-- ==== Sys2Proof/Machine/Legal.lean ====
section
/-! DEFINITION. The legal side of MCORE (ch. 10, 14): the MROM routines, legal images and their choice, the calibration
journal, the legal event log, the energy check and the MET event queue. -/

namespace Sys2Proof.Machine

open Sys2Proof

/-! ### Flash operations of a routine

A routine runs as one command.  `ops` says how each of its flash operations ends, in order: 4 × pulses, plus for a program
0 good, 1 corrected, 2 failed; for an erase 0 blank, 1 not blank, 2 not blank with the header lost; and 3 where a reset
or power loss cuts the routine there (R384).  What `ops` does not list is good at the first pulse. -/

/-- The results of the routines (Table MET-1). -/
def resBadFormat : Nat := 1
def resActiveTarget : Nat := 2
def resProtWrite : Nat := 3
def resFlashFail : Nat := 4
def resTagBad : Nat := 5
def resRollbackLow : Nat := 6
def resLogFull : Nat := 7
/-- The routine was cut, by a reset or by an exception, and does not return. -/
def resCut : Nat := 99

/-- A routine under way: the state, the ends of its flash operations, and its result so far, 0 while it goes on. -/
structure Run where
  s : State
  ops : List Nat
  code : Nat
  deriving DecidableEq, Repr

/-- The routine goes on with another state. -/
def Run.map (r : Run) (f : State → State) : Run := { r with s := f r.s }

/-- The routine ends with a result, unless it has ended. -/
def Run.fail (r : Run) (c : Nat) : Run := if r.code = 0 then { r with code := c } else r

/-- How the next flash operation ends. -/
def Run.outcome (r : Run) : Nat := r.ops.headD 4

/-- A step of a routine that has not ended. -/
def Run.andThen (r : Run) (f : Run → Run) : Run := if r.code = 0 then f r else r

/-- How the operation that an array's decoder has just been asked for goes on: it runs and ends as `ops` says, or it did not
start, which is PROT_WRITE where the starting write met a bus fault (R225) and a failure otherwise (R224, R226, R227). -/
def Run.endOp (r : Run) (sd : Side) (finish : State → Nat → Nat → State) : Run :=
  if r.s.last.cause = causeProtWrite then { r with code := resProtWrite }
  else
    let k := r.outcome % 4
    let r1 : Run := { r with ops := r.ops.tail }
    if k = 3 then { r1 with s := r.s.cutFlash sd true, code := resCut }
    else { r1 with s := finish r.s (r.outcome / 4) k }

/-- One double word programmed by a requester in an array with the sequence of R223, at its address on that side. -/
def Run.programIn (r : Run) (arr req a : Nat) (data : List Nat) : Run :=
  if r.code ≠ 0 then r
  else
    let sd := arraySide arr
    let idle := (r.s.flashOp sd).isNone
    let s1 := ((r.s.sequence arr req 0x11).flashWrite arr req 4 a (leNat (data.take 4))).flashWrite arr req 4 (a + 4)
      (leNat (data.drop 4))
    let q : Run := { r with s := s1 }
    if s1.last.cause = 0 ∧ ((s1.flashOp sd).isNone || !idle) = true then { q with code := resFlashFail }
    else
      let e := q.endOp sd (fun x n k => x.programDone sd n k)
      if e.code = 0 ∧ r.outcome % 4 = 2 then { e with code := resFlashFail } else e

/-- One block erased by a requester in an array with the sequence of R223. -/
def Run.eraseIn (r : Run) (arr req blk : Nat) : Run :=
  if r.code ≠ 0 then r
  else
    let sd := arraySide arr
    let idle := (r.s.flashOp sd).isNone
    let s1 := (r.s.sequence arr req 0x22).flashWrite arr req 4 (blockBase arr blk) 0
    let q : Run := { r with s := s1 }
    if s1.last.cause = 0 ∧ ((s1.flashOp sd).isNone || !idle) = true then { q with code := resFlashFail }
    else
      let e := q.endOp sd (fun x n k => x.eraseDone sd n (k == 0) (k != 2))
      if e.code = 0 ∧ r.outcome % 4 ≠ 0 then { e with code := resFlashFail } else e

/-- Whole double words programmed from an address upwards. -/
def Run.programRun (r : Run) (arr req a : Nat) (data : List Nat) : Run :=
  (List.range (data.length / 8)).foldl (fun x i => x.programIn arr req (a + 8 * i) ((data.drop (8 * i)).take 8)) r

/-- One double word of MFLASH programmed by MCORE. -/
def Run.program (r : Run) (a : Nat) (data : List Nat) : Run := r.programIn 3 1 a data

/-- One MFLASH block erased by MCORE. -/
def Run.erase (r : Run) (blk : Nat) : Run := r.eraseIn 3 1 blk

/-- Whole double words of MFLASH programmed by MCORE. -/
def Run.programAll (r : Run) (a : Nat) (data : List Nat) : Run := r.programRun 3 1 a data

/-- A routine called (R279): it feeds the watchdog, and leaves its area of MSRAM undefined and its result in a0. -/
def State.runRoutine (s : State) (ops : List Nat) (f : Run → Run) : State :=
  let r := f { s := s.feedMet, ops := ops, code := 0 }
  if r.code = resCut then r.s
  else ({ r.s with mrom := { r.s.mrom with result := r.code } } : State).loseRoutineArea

_ _ _

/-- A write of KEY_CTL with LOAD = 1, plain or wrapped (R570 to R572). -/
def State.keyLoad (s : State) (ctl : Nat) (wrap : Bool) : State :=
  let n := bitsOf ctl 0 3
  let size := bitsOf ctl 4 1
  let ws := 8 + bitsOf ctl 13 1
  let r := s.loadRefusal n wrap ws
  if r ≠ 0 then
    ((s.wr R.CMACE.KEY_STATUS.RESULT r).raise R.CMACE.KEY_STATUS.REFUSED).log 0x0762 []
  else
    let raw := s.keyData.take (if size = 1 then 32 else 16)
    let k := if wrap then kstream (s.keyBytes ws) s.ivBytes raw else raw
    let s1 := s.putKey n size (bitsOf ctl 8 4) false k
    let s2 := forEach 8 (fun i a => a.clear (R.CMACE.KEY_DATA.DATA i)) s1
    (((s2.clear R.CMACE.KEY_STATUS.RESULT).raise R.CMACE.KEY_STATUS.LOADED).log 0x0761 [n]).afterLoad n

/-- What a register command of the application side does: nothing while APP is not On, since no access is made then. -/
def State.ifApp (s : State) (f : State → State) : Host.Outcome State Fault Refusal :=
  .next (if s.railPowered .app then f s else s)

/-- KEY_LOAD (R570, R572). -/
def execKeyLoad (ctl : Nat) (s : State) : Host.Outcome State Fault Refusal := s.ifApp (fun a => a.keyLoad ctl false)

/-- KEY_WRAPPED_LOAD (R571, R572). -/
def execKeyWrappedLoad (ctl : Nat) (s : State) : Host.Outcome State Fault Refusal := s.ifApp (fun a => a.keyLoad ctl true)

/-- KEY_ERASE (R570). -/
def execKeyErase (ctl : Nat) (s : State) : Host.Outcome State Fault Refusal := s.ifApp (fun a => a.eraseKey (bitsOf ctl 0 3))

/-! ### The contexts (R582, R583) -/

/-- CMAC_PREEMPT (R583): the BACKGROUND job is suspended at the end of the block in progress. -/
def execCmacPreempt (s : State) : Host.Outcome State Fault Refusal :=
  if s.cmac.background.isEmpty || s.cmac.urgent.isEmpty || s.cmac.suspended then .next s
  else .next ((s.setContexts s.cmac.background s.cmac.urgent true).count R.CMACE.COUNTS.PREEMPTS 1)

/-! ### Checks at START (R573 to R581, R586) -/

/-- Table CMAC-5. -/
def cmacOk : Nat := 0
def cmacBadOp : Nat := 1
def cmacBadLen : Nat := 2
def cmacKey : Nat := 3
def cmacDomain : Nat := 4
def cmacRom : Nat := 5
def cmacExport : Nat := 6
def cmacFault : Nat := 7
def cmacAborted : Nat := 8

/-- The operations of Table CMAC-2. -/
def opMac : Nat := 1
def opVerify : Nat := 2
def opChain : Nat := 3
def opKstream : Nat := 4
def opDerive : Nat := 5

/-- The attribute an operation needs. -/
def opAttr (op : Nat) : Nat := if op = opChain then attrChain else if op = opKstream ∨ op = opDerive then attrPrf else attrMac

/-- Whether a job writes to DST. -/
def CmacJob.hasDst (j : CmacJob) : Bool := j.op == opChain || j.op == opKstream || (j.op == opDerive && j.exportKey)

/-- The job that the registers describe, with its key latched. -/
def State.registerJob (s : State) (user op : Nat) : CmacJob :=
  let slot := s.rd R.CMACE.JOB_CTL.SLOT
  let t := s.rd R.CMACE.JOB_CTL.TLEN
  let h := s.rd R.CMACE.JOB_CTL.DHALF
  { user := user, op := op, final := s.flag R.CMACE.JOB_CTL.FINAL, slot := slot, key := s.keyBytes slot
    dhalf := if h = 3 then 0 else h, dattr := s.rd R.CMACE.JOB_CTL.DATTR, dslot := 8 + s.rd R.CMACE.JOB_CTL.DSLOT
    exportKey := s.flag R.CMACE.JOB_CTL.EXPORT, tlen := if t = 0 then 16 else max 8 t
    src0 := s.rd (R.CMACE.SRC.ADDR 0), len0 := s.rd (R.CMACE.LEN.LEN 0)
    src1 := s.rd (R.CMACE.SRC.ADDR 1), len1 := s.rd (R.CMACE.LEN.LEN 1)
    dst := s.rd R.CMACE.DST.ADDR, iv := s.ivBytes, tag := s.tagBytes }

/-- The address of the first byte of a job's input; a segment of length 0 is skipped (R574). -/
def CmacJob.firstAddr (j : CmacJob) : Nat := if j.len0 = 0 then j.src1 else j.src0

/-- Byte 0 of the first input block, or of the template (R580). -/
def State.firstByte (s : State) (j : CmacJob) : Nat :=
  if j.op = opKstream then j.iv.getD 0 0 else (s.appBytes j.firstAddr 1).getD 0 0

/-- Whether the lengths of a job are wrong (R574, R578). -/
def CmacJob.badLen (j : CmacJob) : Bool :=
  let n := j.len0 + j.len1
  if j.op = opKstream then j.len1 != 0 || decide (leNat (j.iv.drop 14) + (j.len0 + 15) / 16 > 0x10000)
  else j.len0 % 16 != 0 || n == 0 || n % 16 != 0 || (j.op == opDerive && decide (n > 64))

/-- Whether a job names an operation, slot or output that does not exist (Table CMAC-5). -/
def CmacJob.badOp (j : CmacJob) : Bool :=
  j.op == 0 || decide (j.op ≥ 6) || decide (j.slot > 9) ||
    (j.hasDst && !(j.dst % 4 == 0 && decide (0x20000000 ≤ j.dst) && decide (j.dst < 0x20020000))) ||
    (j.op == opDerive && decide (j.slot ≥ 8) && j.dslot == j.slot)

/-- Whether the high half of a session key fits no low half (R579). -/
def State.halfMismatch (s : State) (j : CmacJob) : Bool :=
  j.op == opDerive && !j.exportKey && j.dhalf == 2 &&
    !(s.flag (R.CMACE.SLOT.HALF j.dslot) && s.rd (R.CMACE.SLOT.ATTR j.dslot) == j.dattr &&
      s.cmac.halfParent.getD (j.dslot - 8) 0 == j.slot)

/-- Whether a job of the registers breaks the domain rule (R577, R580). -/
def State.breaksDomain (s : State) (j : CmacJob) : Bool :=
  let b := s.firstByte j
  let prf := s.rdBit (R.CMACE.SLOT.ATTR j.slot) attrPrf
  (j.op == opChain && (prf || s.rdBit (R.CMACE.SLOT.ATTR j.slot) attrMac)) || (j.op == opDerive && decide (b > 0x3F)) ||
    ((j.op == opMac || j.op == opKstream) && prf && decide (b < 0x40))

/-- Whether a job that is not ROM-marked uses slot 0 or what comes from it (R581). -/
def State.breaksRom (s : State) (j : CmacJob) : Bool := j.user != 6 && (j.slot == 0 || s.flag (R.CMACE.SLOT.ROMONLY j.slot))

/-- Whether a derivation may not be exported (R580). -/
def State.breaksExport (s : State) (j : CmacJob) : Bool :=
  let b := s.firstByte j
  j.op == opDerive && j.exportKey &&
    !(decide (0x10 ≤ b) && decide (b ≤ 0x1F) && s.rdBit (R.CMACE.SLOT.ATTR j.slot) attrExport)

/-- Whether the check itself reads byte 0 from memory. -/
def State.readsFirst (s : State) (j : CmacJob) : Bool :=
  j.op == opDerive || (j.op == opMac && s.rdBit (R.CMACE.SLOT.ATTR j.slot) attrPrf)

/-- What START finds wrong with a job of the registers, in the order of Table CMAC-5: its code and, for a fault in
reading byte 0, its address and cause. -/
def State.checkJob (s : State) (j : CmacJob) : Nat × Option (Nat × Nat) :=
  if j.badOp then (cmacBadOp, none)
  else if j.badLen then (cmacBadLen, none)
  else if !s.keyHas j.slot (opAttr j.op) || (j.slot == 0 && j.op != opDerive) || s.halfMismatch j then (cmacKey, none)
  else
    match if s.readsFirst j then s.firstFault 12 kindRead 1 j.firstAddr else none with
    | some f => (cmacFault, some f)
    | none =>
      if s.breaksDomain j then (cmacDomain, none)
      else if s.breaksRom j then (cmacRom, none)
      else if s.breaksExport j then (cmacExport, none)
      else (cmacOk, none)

_ _ _

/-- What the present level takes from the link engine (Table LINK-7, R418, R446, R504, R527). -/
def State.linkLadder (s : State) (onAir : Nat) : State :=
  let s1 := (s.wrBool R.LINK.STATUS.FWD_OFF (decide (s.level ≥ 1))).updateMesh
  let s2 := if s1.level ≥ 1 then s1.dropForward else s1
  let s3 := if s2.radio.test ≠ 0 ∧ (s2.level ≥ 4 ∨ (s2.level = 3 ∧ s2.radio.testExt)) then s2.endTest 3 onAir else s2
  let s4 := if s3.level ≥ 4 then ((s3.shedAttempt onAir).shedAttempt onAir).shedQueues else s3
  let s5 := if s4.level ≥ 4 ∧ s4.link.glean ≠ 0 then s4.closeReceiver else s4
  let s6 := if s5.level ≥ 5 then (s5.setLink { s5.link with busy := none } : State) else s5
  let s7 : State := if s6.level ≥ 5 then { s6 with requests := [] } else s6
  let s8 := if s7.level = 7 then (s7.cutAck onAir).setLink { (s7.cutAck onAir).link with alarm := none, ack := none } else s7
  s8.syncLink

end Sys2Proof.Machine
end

_ _ _

## ACTIVITY
A single figure is required: the number of lines in the entries that hold the string "reset".

## SOLUTION TO THIS EXERCISE
2